Mr Thomas was pleased that the woman who might be from Burlingtonvermont was wearing a sari. Still, it did not look right with pale skin and pale hair. It is the best she can do, he concluded to himself. It is simply not possible for them to look beautiful, no matter what they do.

Then his name was called and he went to the counter.

Juliet thought: I will not tolerate this any longer, I will not. Yet if I simply give up and leave, how will I ever receive the parcel from home? Could I face this again on a different day? Never! But I cannot, I simply cannot sit here any longer. I will count to ten and then I will stand on this chair and scream.

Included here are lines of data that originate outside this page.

/-- What the loads of RESTORE leave in the registers. -/
theorem State.popped_registers (rs : List Reg) : ∀ {pa : Nat} {s : State}, rs.Nodup → (0 : Reg) ∉ rs →
    (∀ set r, ¬(set = s.css ∧ r ∈ rs) → (s.popped rs pa).sreg set r = s.sreg set r) ∧
      ∀ k (h : k < rs.length), (s.popped rs pa).reg rs[k] = s.wordAt (pa - 4 * (k + 1)) := by
  induction rs with
  | nil => exact fun _ _ => ⟨fun _ _ _ => rfl, fun k h => absurd h (Nat.not_lt_zero k)⟩
  | cons r rs ih =>
    intro pa s hnodup hzero
    obtain ⟨hr, hrs⟩ := List.nodup_cons.mp hnodup
    obtain ⟨hr0, hrs0⟩ := not_or.mp (mt List.mem_cons.mpr hzero)
    obtain ⟨u, hu⟩ : ∃ u, u = s.setReg r (s.wordAt (pa - 4)) := ⟨_, rfl⟩
    have hcss : u.css = s.css := by rw [hu, State.css, State.setReg_cp0]; rfl
    have hword : ∀ a, u.wordAt a = s.wordAt a := fun a => by
      rw [hu]; exact State.wordAt_congr (by simp) fun _ _ _ => by simp
    have hpopped : s.popped (r :: rs) pa = u.popped rs (pa - 4) := by rw [hu]; rfl
    obtain ⟨hother, hloaded⟩ := ih (pa := pa - 4) (s := u) hrs hrs0
    rw [hpopped]
    refine ⟨fun set q h => ?other, fun k hk => ?loaded⟩
    case other =>
      rw [List.mem_cons] at h
      rw [hother set q fun h' => h ⟨hcss ▸ h'.1, .inr h'.2⟩, hu]
      exact s.sreg_setReg_other r _ set q fun h' => h ⟨h'.1, .inl h'.2⟩
    case loaded =>
      cases k with
      | zero =>
        have hkept : (u.popped rs (pa - 4)).reg r = u.reg r := by
          rw [State.reg, u.popped_css, hother _ _ fun h' => hr h'.2]; rfl
        exact hkept.trans (by rw [hu, s.reg_setReg_self, if_neg (Ne.symm hr0)])
      | succ k =>
        have hk' : k < rs.length := Nat.lt_of_succ_lt_succ hk
        have hload := hloaded k hk'
        rw [show pa - 4 - 4 * (k + 1) = pa - 4 * (k + 1 + 1) by omega, hword] at hload
        exact hload

/-- The loads of RESTORE as far as their places are granted. -/
theorem popAll_granted (j : Nat) : ∀ {rs : List Reg} {a : Word} {pa : Nat} {s : State}, a.toNat % 4 = 0 →
    j ≤ rs.length →
    (∀ k, k < j → s.place .load (a - BitVec.ofNat 32 (4 * (k + 1))) 4 = .ok (pa - 4 * (k + 1))) → ∀ k,
      popAll rs a s k = popAll (rs.drop j) (a - BitVec.ofNat 32 (4 * j)) (s.popped (rs.take j) pa) k := by
  induction j with
  | zero => intro rs a pa s _ _ _ k; rw [Nat.mul_zero, BitVec.sub_zero]; rfl
  | succ j ih =>
    intro rs a pa s ha hj hplace k
    cases rs with
    | nil => exact absurd hj (Nat.not_succ_le_zero j)
    | cons r rs =>
      have hfirst : s.memRead (a - 4) 4 = .ok (s.wordAt (pa - 4)) :=
        s.loadBytes_four (pa - 4) ▸
          State.memRead_of_place ((aligned_iff _ 4).mpr (sub_four_aligned ha)) (hplace 0 (Nat.succ_pos j))
      rw [popAll, hfirst, attempt, ih (rs := rs) (pa := pa - 4) (sub_four_aligned ha) (Nat.le_of_succ_le_succ hj),
        sub_four_sub]
      · rfl
      · intro i hi
        rw [sub_four_sub, show pa - 4 - 4 * (i + 1) = pa - 4 * (i + 1 + 1) by omega, ← hplace (i + 1) (by omega)]
        exact State.place_congr (by simp) (by simp) (by simp) (by simp) (by simp) (by simp) (by simp) _ _ _

/-- A load of RESTORE whose place is not granted. -/
theorem popAll_stops {rs : List Reg} {a : Word} {s : State} {x : Stop} (hrs : rs ≠ [])
    (h : s.memRead (a - 4) 4 = .error x) (k : State → Out) : popAll rs a s k = x.take s := by
  cases rs with
  | nil => exact absurd rfl hrs
  | cons r rs => rw [popAll, h]; rfl

/-! ## The frames -/

theorem frameRegisters_length (ra s0 s1 : Bool) : (frameRegisters ra s0 s1).length ≤ 3 := by
  cases ra <;> cases s0 <;> cases s1 <;> decide

theorem frameRegisters_nodup (ra s0 s1 : Bool) : (frameRegisters ra s0 s1).Nodup := by
  cases ra <;> cases s0 <;> cases s1 <;> decide

theorem zero_notMem_frameRegisters (ra s0 s1 : Bool) : (0 : Reg) ∉ frameRegisters ra s0 s1 := by
  cases ra <;> cases s0 <;> cases s1 <;> decide

theorem sp_notMem_frameRegisters (ra s0 s1 : Bool) : (29 : Reg) ∉ frameRegisters ra s0 s1 := by
  cases ra <;> cases s0 <;> cases s1 <;> decide

end Sys2Proof.Machine
end

section
/-! PROOFS. The statements on SAVE and RESTORE (47_mips16e_only.md section 4) and on the address errors (20_memory.md
R62, R65). -/

namespace Sys2Proof.Machine

/-! ## SAVE and RESTORE -/

section
variable {s t u : State}

theorem SameHiLo.trans (h : SameHiLo s t) (h' : SameHiLo t u) : SameHiLo s u :=
  ⟨h'.1.trans h.1, h'.2.1.trans h.2.1, h'.2.2.trans h.2.2⟩

theorem SameLink.trans (h : SameLink s t) (h' : SameLink t u) : SameLink s u := ⟨h'.1.trans h.1, h'.2.trans h.2⟩

theorem SamePlatform.trans (h : SamePlatform s t) (h' : SamePlatform t u) : SamePlatform s u :=
  ⟨h'.1.trans h.1, h'.2.1.trans h.2.1, h'.2.2.1.trans h.2.2.1, h'.2.2.2.1.trans h.2.2.2.1, h'.2.2.2.2.trans h.2.2.2.2⟩

theorem SameSystem.trans (h : SameSystem s t) (h' : SameSystem t u) : SameSystem s u :=
  ⟨h'.1.trans h.1, h'.2.1.trans h.2.1, SamePlatform.trans h.2.2 h'.2.2⟩

theorem SameRest.trans (h : SameRest s t) (h' : SameRest t u) : SameRest s u :=
  ⟨SameHiLo.trans h.1 h'.1, SameLink.trans h.2.1 h'.2.1, SameSystem.trans h.2.2.1 h'.2.2.1,
    fun a => (h'.2.2.2 a).trans (h.2.2.2 a)⟩

end

theorem add_aligned {a b : Word} (ha : a.toNat % 4 = 0) (hb : b.toNat % 4 = 0) : (a + b).toNat % 4 = 0 := by
  bv_omega

theorem frameBytes_aligned (n : BitVec 4) : (frameBytes n).toNat % 4 = 0 := by revert n; decide

theorem place_error_memWrite {s : State} {a : Word} {x : Stop} (ha : a.toNat % 4 = 0)
    (h : s.place .store a 4 = .error x) (v : Word) : s.memWrite a 4 v = .error x := by
  rw [State.memWrite, if_pos ((aligned_iff a 4).mpr ha), h]; rfl

theorem place_error_memRead {s : State} {a : Word} {x : Stop} (ha : a.toNat % 4 = 0)
    (h : s.place .load a 4 = .error x) : s.memRead a 4 = .error x := by
  rw [State.memRead, if_pos ((aligned_iff a 4).mpr ha), h]; rfl

theorem sub_ofNat_aligned {a : Word} (ha : a.toNat % 4 = 0) (j : Nat) :
    (a - BitVec.ofNat 32 (4 * j)).toNat % 4 = 0 := by
  rw [BitVec.toNat_sub, BitVec.toNat_ofNat]
  omega

theorem sub_ofNat_sub_four (a : Word) (j : Nat) :
    a - BitVec.ofNat 32 (4 * j) - 4 = a - BitVec.ofNat 32 (4 * (j + 1)) := by
  rw [Nat.mul_add, BitVec.ofNat_add]
  bv_omega

section
variable {s : State} {ra s0 s1 : Bool} {n : BitVec 4} {pa : Nat}

/-- SAVE to granted places. -/
theorem execSave_granted (ha : (s.reg 29).toNat % 4 = 0)
    (h : ∀ k, k < (frameRegisters ra s0 s1).length →
      s.place .store (s.reg 29 - BitVec.ofNat 32 (4 * (k + 1))) 4 = .ok (pa - 4 * (k + 1))) :
    exec (.save ra s0 s1 n) s =
      retire16 2 ((s.pushed (frameRegisters ra s0 s1) pa).setReg 29 (s.reg 29 - frameBytes n)) := by
  rw [execSave_eq, pushAll_granted _ ha (Nat.le_refl _) h, List.drop_length, List.take_length]; rfl

/-- RESTORE from granted places. -/
theorem execRestore_granted (ha : (s.reg 29 + frameBytes n).toNat % 4 = 0)
    (h : ∀ k, k < (frameRegisters ra s0 s1).length →
      s.place .load (s.reg 29 + frameBytes n - BitVec.ofNat 32 (4 * (k + 1))) 4 = .ok (pa - 4 * (k + 1))) :
    exec (.restore ra s0 s1 n) s =
      retire16 2 ((s.popped (frameRegisters ra s0 s1) pa).setReg 29 (s.reg 29 + frameBytes n)) := by
  rw [execRestore_eq, popAll_granted _ ha (Nat.le_refl _) h, List.drop_length, List.take_length]; rfl

/-- SAVE when its store number j stops. -/
theorem execSave_stops {j : Nat} {x : Stop} (ha : (s.reg 29).toNat % 4 = 0)
    (hj : j < (frameRegisters ra s0 s1).length)
    (h : ∀ k, k < j → s.place .store (s.reg 29 - BitVec.ofNat 32 (4 * (k + 1))) 4 = .ok (pa - 4 * (k + 1)))
    (hx : s.place .store (s.reg 29 - BitVec.ofNat 32 (4 * (j + 1))) 4 = .error x) :
    exec (.save ra s0 s1 n) s = x.take (s.pushed ((frameRegisters ra s0 s1).take j) pa) := by
  rw [execSave_eq, pushAll_granted j ha (Nat.le_of_lt hj) h]
  refine pushAll_stops (List.drop_eq_nil_iff.not.mpr (by omega)) (fun v => ?_) _
  refine place_error_memWrite (sub_four_aligned (sub_ofNat_aligned ha j)) ?_ v
  rw [sub_ofNat_sub_four, ← hx]
  have hsys := s.pushed_sameSystem ((frameRegisters ra s0 s1).take j) pa
  exact State.place_congr hsys.1 (s.pushed_hazard ..) (s.pushed_ihazard ..) hsys.2.2.2.1 hsys.2.2.1 hsys.2.2.2.2.2.1
    (s.pushed_sameLink ..).2 _ _ _

/-- RESTORE when its load number j stops. -/
theorem execRestore_stops {j : Nat} {x : Stop} (ha : (s.reg 29 + frameBytes n).toNat % 4 = 0)
    (hj : j < (frameRegisters ra s0 s1).length)
    (h : ∀ k, k < j →
      s.place .load (s.reg 29 + frameBytes n - BitVec.ofNat 32 (4 * (k + 1))) 4 = .ok (pa - 4 * (k + 1)))
    (hx : s.place .load (s.reg 29 + frameBytes n - BitVec.ofNat 32 (4 * (j + 1))) 4 = .error x) :
    exec (.restore ra s0 s1 n) s = x.take (s.popped ((frameRegisters ra s0 s1).take j) pa) := by
  rw [execRestore_eq, popAll_granted j ha (Nat.le_of_lt hj) h]
  refine popAll_stops (List.drop_eq_nil_iff.not.mpr (by omega)) ?_ _
  refine place_error_memRead (sub_four_aligned (sub_ofNat_aligned ha j)) ?_
  rw [sub_ofNat_sub_four, ← hx, s.popped_eq]
  exact State.place_congr rfl rfl rfl rfl rfl rfl rfl _ _ _

/-- The places of a frame lie in the physical address space. -/
theorem place_frame_bound {j : Nat} (ha : (s.reg 29).toNat % 4 = 0)
    (h : ∀ k, k < j → s.place .store (s.reg 29 - BitVec.ofNat 32 (4 * (k + 1))) 4 = .ok (pa - 4 * (k + 1))) :
    0 < j → pa ≤ 4294967296 := by
  intro hj
  have hbound := State.place_bound (h 0 hj) (by rw [sub_ofNat_aligned ha])
  omega

/-- What SAVE to granted places leaves. -/
theorem execSave_spec (hwf : s.mem.wf = true) (ha : (s.reg 29).toNat % 4 = 0) (hpa : 12 ≤ pa)
    (h : ∀ k, k < (frameRegisters ra s0 s1).length →
      s.place .store (s.reg 29 - BitVec.ofNat 32 (4 * (k + 1))) 4 = .ok (pa - 4 * (k + 1))) :
    ∃ t, exec (.save ra s0 s1 n) s = .next t ∧ t.reg 29 = s.reg 29 - frameBytes n ∧ OnlyRegister s t 29 ∧
      (∀ k (hk : k < (frameRegisters ra s0 s1).length),
        t.wordAt (pa - 4 * (k + 1)) = s.reg (frameRegisters ra s0 s1)[k]) ∧
      SameMemoryOutside s t (pa - 4 * (frameRegisters ra s0 s1).length) (4 * (frameRegisters ra s0 s1).length) ∧
      SameHiLo s t ∧ SameLink s t ∧ SameSystem s t ∧
      t.flow = ⟨s.flow.pc + 2, s.flow.pc + 2 + 2, s.flow.isaMode, false, s.flow.isaMode⟩ ∧
      t.hz.hazard = s.hz.hazard ∧ t.hz.ihazard = s.hz.ihazard := by
  have hexec := execSave_granted (n := n) ha h
  have hlen := frameRegisters_length ra s0 s1
  generalize frameRegisters ra s0 s1 = regs at h hexec hlen ⊢
  obtain ⟨hmem, hwords⟩ := State.pushed_memory regs hwf (by omega) (place_frame_bound ha h)
  have hcss : (s.pushed regs pa).css = s.css := by rw [State.css, s.pushed_cp0]; rfl
  obtain ⟨t, hnext, hflow, hreg, honly, ⟨hhilo, hlink, hsys, hsame⟩, hhz⟩ :=
    retire16_setReg (s.pushed regs pa) 29 (s.reg 29 - frameBytes n) 2
  refine ⟨t, hexec.trans hnext, hreg, fun set r hr => ?only, fun k hk => ?word,
    fun a hout => (hsame a).trans (hmem a hout), (s.pushed_sameHiLo regs pa).trans hhilo,
    (s.pushed_sameLink regs pa).trans hlink,
    (s.pushed_sameSystem regs pa).trans hsys, by rw [hflow, s.pushed_flow], by rw [hhz, s.pushed_hazard],
    by rw [hhz, s.pushed_ihazard]⟩
  case only => rw [honly set r (by rw [hcss]; exact hr), State.sreg_congr (s.pushed_regs regs pa)]
  case word => rw [State.wordAt_congr (by rw [hsys.1]) fun a _ _ => hsame a, hwords k hk]

/-- What RESTORE from granted places leaves. -/
theorem execRestore_spec (ha : (s.reg 29 + frameBytes n).toNat % 4 = 0)
    (h : ∀ k, k < (frameRegisters ra s0 s1).length →
      s.place .load (s.reg 29 + frameBytes n - BitVec.ofNat 32 (4 * (k + 1))) 4 = .ok (pa - 4 * (k + 1))) :
    ∃ t, exec (.restore ra s0 s1 n) s = .next t ∧ t.reg 29 = s.reg 29 + frameBytes n ∧
      (∀ k (hk : k < (frameRegisters ra s0 s1).length),
        t.reg (frameRegisters ra s0 s1)[k] = s.wordAt (pa - 4 * (k + 1))) ∧
      (∀ set r, ¬(set = s.css ∧ (r = 29 ∨ r ∈ frameRegisters ra s0 s1)) → t.sreg set r = s.sreg set r) ∧
      SameRest s t ∧ t.hz = s.hz ∧
      t.flow = ⟨s.flow.pc + 2, s.flow.pc + 2 + 2, s.flow.isaMode, false, s.flow.isaMode⟩ := by
  have hexec := execRestore_granted ha h
  have hsp := sp_notMem_frameRegisters ra s0 s1
  obtain ⟨hother, hloaded⟩ := State.popped_registers (frameRegisters ra s0 s1) (pa := pa) (s := s)
    (frameRegisters_nodup ra s0 s1) (zero_notMem_frameRegisters ra s0 s1)
  generalize frameRegisters ra s0 s1 = regs at h hexec hsp hother hloaded ⊢
  obtain ⟨t, hnext, hflow, hreg, honly, hrest, hhz⟩ :=
    retire16_setReg (s.popped regs pa) 29 (s.reg 29 + frameBytes n) 2
  have hcss : t.css = (s.popped regs pa).css := congrArg (fun c : Cp0 => field c.srsCtl 0 4) hrest.2.2.1.1
  rw [s.popped_css] at hcss
  refine ⟨t, hexec.trans hnext, hreg, fun k hk => ?loaded, fun set r hr => ?other,
    (s.popped_sameRest regs pa).trans hrest, by rw [hhz, s.popped_hz], by rw [hflow, s.popped_flow]⟩
  case loaded =>
    have hne : regs[k] ≠ 29 := fun h => hsp (h ▸ List.getElem_mem hk)
    rw [← hloaded k hk, State.reg, State.reg, hcss, s.popped_css]
    exact honly _ _ fun h => hne h.2
  case other =>
    rw [honly set r fun h' => hr ⟨h'.1.trans (s.popped_css regs pa), .inl h'.2⟩]
    exact hother set r fun h' => hr ⟨h'.1, .inr h'.2⟩

end

/-- Settles O52. -/
theorem saveFrame : Obligations.SaveFrame := by
  intro s ra s0 s1 n pa regs sp size after ha hpa
  have hsize : frameBytes n = size := frameBytes_eq n
  have hafter : after = ⟨s.flow.pc + 2, s.flow.pc + 2 + 2, s.flow.isaMode, false, s.flow.isaMode⟩ := by
    simp only [after, BitVec.add_assoc]; rfl
  have htop : (sp + frameBytes n).toNat % 4 = 0 := add_aligned ha (frameBytes_aligned n)
  have hlen : regs.length ≤ 3 := frameRegisters_length ra s0 s1
  have htake : ∀ j, j < regs.length → (regs.take j).length = j := fun j hj => by rw [List.length_take]; omega
  rw [hafter, ← hsize]
  refine ⟨fun hwf hplace => ?saves, fun hwf j x hj hplace hx => ?saveStops, fun hplace => execRestore_spec htop hplace,
    fun j x hj hplace hx => ?restoreStops⟩
  case saves =>
    obtain ⟨t, hnext, hreg, honly, hwords, hmem, hhilo, hlink, hsys, hflow, -⟩ := execSave_spec hwf ha hpa hplace
    exact ⟨t, hnext, hreg, honly, hwords, hmem, hhilo, hlink, hsys, hflow⟩
  case saveStops =>
    have hjlen := htake j hj
    obtain ⟨hmem, hwords⟩ := State.pushed_memory (regs.take j) (pa := pa) hwf (by omega)
      (by rw [hjlen]; exact place_frame_bound ha hplace)
    rw [hjlen] at hmem
    refine ⟨_, execSave_stops ha hj hplace hx, fun k hk hkj => ?word, hmem,
      fun set r => State.sreg_congr (s.pushed_regs ..) set r, s.pushed_sameHiLo .., s.pushed_sameLink ..,
      s.pushed_sameSystem .., s.pushed_flow ..⟩
    case word => rw [hwords k (by omega), List.getElem_take]
  case restoreStops =>
    have hjlen := htake j hj
    obtain ⟨hother, hloaded⟩ := State.popped_registers (regs.take j) (pa := pa) (s := s)
      ((frameRegisters_nodup ra s0 s1).sublist (List.take_sublist j regs))
      (fun h => zero_notMem_frameRegisters ra s0 s1 (List.mem_of_mem_take h))
    refine ⟨_, execRestore_stops htop hj hplace hx, fun k hk hkj => ?loaded, hother, s.popped_sameRest ..,
      s.popped_hz .., s.popped_flow ..⟩
    case loaded => rw [← hloaded k (by omega), List.getElem_take]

On her count of eight, the door to an inner sanctum opened at one side of the room and a civil servant, by the mere hauteur of his eyebrows clearly superior to the desk clerk, surveyed the room for a moment and then withdrew, closing his door again. With the speed of impulse and exasperation, Juliet crossed the floor, knocked, and entered without waiting for a response.

The superior being was startled.

“Excuse me,' Juliet said. “But I have been waiting over three hours for an opportunity to ask a very simple question. I know you'll be embarrassed by this inefficiency. I know you'll want to do something about it immediately.”

She held the post office card out to him.

“This is not the correct place,” he said, making no move to take it. “You must be waiting for the clerk at the desk in the other room.”

“I'm afraid I will not be waiting one more insufferable minute for the clerk in the other room.” Juliet spoke very quietly, looked the man squarely in the eyes, and fabricated with deadly intent: “My husband has powerful friends in the government, and there is going to be much trouble for somebody because of this delay.”

A pallor, like the blanching of cashew nuts left out in the sun, passed across the man's face.

“There has been some mistake, dear lady. We are being most distressful, most distressful. You are having our fullest attention.” He took the card from her and snapped his fingers so that a servant girl appeared from behind a screen. “Please be bringing mango juice!” he ordered her. He examined the card carefully. “I am giving this my most immediate attention. Most immediate!”

Then he left the room and Juliet sipped iced juice.

Ten minutes. Fifteen minutes. Here we go again, she thought.

And then he reappeared, the quintessence of regret. “I am making very thorough investigations, very thorough, I assure you. There is absolutely no parcel for you at Air India office, Mrs Professor. But I am making a racket, I promise you. Jolly bad show! I am telephoning the post office and discussing. It is their silly fault, all their fault. It is all a mistake. There was no parcel, no, absolutely never. They are assuring me. Jolly bad show, all this waiting. I am begging you to forgive.”

Juliet stood as in a dream. Am I awake? Will peacocks swoop from the desk drawers?

She had to struggle against some demon of hysterical laughter that cavorted deep in her throat. “I am forgiving you,” she spluttered. “I am absolutely forgiving you. Isn't it?”